> _WORK ORDER_: From the records below, return every line containing the word "returned".

BEGIN ENTRIES SHOWN

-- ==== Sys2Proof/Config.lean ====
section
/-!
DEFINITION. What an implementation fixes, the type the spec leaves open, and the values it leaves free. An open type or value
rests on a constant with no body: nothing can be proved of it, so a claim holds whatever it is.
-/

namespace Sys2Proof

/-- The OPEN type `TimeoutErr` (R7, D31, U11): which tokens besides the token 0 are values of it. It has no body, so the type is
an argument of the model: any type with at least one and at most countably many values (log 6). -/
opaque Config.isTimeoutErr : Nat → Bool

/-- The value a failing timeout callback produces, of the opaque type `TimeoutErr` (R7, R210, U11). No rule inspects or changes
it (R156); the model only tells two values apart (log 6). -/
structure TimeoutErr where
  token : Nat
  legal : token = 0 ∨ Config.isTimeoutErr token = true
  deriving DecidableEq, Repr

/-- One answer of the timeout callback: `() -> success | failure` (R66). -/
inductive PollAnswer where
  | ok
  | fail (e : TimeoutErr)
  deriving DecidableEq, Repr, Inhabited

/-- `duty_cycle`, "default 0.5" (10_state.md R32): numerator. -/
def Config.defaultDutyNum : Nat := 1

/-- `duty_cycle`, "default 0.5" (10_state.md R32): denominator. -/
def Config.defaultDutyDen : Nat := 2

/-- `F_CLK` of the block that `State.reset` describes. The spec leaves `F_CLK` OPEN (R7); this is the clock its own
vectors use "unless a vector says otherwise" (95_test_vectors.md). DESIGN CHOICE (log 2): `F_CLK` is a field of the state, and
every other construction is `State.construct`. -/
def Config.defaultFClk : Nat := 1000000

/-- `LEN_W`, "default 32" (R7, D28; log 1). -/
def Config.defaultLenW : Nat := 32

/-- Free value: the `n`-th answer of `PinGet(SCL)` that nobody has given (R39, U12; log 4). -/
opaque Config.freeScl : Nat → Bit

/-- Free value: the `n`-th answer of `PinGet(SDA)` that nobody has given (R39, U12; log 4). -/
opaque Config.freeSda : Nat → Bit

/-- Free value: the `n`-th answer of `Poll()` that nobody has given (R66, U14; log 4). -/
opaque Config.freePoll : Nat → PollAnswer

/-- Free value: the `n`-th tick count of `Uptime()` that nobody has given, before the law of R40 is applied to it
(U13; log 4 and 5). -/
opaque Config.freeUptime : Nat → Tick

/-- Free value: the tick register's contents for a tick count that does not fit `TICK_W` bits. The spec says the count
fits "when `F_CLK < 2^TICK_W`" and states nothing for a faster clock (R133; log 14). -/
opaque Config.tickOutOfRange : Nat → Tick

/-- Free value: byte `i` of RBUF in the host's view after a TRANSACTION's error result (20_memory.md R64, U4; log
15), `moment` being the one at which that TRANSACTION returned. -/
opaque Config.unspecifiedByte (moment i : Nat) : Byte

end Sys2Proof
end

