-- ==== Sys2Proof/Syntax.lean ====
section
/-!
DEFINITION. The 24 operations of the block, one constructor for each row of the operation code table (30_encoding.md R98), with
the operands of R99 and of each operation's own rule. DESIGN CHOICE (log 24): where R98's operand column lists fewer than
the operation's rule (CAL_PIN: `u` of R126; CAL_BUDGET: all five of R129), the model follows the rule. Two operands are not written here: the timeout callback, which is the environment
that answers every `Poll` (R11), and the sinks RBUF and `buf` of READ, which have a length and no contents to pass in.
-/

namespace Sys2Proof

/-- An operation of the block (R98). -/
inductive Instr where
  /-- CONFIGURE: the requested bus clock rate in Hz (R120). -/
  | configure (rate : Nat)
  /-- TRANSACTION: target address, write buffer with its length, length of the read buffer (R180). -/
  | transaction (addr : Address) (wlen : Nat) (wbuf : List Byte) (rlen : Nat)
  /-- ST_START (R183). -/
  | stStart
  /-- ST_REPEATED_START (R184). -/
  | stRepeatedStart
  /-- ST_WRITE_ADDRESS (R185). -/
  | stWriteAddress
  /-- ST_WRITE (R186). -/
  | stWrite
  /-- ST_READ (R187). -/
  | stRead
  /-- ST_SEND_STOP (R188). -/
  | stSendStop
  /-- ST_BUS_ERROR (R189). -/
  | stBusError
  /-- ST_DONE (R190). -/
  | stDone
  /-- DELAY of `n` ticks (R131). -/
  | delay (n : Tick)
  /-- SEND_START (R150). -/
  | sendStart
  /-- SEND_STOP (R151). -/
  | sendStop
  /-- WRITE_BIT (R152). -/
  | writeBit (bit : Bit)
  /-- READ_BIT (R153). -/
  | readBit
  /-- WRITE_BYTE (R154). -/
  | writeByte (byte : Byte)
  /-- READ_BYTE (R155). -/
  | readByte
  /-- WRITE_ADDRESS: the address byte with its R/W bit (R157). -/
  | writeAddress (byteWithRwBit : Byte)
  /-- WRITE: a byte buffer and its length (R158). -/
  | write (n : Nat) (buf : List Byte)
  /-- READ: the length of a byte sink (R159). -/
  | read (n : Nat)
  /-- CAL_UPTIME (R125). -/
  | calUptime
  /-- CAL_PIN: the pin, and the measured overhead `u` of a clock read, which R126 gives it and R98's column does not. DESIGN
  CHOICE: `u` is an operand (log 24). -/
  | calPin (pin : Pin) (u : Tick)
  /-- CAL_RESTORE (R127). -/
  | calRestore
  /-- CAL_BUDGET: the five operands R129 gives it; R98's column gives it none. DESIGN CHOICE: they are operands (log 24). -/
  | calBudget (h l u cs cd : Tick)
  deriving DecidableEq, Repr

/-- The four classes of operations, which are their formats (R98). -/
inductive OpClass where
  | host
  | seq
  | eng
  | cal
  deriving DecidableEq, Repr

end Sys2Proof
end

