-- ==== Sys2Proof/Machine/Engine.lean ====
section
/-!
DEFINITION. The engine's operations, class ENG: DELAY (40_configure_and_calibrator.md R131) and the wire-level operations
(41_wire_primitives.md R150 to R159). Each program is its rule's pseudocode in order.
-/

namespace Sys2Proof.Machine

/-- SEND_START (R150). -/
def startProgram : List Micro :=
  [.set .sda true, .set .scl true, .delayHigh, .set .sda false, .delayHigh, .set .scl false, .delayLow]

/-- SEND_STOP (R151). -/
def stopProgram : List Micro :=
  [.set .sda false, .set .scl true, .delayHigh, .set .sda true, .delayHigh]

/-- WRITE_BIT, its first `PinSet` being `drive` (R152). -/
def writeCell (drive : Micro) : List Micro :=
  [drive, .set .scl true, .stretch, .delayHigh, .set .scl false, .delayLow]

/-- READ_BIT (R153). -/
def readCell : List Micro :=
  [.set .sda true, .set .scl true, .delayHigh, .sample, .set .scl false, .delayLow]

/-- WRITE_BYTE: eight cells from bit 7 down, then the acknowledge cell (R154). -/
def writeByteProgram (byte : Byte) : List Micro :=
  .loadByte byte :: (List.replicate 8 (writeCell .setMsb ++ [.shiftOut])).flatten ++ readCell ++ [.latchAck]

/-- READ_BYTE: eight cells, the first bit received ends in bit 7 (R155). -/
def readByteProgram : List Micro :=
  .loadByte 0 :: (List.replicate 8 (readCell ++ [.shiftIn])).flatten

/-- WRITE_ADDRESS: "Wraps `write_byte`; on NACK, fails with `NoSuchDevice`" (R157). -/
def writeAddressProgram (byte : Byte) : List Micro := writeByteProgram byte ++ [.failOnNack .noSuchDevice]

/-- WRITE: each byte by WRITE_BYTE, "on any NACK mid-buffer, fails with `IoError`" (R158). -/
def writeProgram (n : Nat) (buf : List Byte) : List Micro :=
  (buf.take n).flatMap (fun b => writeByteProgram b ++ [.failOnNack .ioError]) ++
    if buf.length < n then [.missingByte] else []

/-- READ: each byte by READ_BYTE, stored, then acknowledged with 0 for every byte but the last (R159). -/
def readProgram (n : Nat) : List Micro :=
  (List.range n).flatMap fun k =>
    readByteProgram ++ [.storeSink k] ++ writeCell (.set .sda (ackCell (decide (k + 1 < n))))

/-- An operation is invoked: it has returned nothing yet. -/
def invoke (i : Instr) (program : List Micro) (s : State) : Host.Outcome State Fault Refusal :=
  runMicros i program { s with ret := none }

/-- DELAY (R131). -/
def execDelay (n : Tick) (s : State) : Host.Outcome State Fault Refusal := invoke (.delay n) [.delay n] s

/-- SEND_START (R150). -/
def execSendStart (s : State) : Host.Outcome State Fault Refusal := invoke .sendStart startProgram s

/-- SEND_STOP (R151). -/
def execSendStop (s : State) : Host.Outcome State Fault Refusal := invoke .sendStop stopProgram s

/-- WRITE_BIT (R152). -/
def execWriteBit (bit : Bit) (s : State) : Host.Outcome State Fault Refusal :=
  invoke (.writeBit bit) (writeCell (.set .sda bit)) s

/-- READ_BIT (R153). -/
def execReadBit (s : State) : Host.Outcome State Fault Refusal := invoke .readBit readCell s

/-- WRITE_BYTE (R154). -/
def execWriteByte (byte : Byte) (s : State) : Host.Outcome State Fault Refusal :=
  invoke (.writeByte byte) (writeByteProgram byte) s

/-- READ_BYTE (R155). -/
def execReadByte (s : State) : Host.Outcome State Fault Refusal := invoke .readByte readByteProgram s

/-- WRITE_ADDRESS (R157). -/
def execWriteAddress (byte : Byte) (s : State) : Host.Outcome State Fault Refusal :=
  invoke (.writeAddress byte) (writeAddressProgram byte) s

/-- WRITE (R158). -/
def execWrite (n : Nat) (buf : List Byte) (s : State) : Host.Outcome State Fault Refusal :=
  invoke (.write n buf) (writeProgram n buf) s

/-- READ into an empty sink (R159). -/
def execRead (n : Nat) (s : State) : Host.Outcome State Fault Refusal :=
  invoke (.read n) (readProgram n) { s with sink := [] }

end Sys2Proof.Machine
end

END ENTRIES SHOWN

> _OUTPUT BELOW_:
15), `moment` being the one at which that TRANSACTION returned. -/
/-- An operation is invoked: it has returned nothing yet. -/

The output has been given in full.